In other dismissed cases, women had intimate information about the officer or contracted venereal diseases in prison. In February 2003, inmate Janise Leonard filed a complaint against an officer, claiming she had awakened to find him exposing and touching himself in her cell and making advances on her. She reported that he was not circumcised.
A logbook showed that the guard, who admitted he was uncircumcised, was indeed away from his desk at the time of the alleged assault, according to Internal Affairs records. On Sept. 18, 2003, an Internal Affairs report agreed with Leonard's claim of sexual misconduct by the guard.
However, a review committee still closed the matter as "not sustained" without explanation.
In July 1999, two months after the state pledged to better investigate inmate complaints, inmate Charlene Harris reported she had been raped in her cell by guard Nolan Ware. A videotape showed Ware entering her cell after midnight and leaving a half-hour later. It also showed another guard passing the cell and an inmate knocking on the door while Ware was in it.
The department closed Harris' sexual assault complaint as "not sustained." Officials did find that Ware violated prison rules and that there was physical contact.
The state police were not so lenient. They arrested Ware on third-degree rape charges, a felony that carries a 15-year maximum prison sentence. He pleaded guilty to assault and battery and disorderly conduct in March 2001.
He was sentenced to two years' probation, and the department terminated his employment.
Tom Tylutki, president of the Michigan Corrections Officers Association, said considering about 200 male guards work in female units, the number of convictions is not shocking.
"Every profession has their bad apples," Tylutki said. "We feel (in our membership) they are very far and few between.

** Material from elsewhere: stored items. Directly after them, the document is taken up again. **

theorem cmdTimeSet_seen {c : Call} {b : Block} (h : Area.sub [.taps, .views, .stations, .quads, .cask, .mash, .sync,
    .tenants, .power, .time] M = true) :
    (cmdTimeSet.body c b).2.seen M = b.seen M := by
  unfold cmdTimeSet
  dsimp only
  repeat' first
    | with_reducible rfl
    | (with_reducible intro _)
    | exact Keeps.of (fun _ => rfl)
    | ((with_reducible refine Keeps.of ?_); intro x; first | rfl | (repeat' split) <;> rfl | (dsimp only; (repeat'
        split) <;> rfl))
    | with_reducible refine Block.seen_ite ?_ ?_
    | rw [Block.stepTo_seen (Area.sub_trans (by decide) h)]
    | rw [Block.modTime_seen (Area.sub_trans (by decide) h)]
    | rw [Block.each_seen]
    | rw [Block.foldl_seen]
    | rw [Block.foldl_snd_seen]
    | (dsimp only [ok, okW, fails])
    | dsimp only
    | split

theorem cmdTimeStatus_seen {c : Call} {b : Block} (h : Area.sub [] M = true) :
    (cmdTimeStatus.body c b).2.seen M = b.seen M := by
  unfold cmdTimeStatus
  dsimp only
  repeat' first
    | rw [Block.each_seen]
    | rw [Block.foldl_seen]
    | rw [Block.foldl_snd_seen]
    | (dsimp only [ok, okW, fails])

theorem cmdTsyncNow_seen {c : Call} {b : Block} (h : Area.sub [.hop] M = true) :
    (cmdTsyncNow.body c b).2.seen M = b.seen M := by
  unfold cmdTsyncNow
  dsimp only
  repeat' first
    | rw [Block.tsyncCall_seen (Area.sub_trans (by decide) h)]
    | rw [Block.each_seen]
    | rw [Block.foldl_seen]
    | rw [Block.foldl_snd_seen]
    | (dsimp only [ok, okW, fails])
    | split

theorem cmdViolations_seen {c : Call} {b : Block} (h : Area.sub [.tenants, .power] M = true) :
    (cmdViolations.body c b).2.seen M = b.seen M := by
  unfold cmdViolations
  dsimp only
  repeat' first
    | exact Keeps.of (fun _ => rfl)
    | rw [Block.modPower_seen (Area.sub_trans (by decide) h)]
    | rw [Block.modTenant_seen (Area.sub_trans (by decide) h)]
    | rw [Block.each_seen]
    | rw [Block.foldl_seen]
    | rw [Block.foldl_snd_seen]
    | (dsimp only [ok, okW, fails])
    | split

end Sys2Proof.Machine
end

We don't condone messing around with these inmates because it is a security breach."
Accusers face retaliation
On Feb. 24, 2001, one day after she testified against guards in a sexual abuse lawsuit, inmate Robin McArdle received a ticket for not being on her bunk during a head count, a violation of prison rules.
The officer at the Wayne Correctional Facility who cited her testified for the guards in that case.
Although she had no misconduct tickets on her record in her first eight years in prison, McArdle received a total of five tickets after she first testified in a prisoner abuse lawsuit in 1999.
The tickets jeopardized her parole and ultimately extended her stay in prison by a week.
Department officials say they are aggressively fighting to end reprisals by officers against inmates. They point to a committee set up four years ago to review claims by inmates who believe they are victims of retaliation.
But the committee doesn't rule on retaliation claims during an active investigation of the original charges of sex abuse. This often means misconduct tickets remain on prisoners' records for weeks or months.
"This could be really critical if the inmate is up for parole," said attorney Deborah Labelle, one of the lawyers representing female inmates in their class-action suit against Corrections.
"Having a major misconduct ticket could prevent an inmate from being eligible for a hearing and could mean she spends another year in prison."
Vulnerable preyed upon
In Michigan's prisons, the young and vulnerable are the prey of choice for abusive guards.
Renee Williams, who had just turned 20 when she went to prison in 1999, knew that guard Rodney Madden had the power to make her life even more miserable. He also had the power to grant her favors.
From April 2002 to spring of the following year, Williams said she received gifts, including a gold chain and money, from Madden. She said from October 2002 they had sexual intercourse on a regular basis and that the guard gave her his cell phone number.
Williams, who was released two months ago, said guards and inmates knew of the relationship.
"It was not a secret," she said. "He called me his baby. When I wore the necklace with the cross, everybody knew he gave it to me."
When they had a falling-out, she said Madden withheld her mail. She said when she complained to the officer in charge of her unit, the officer downplayed the matter and encouraged her not to report Madden.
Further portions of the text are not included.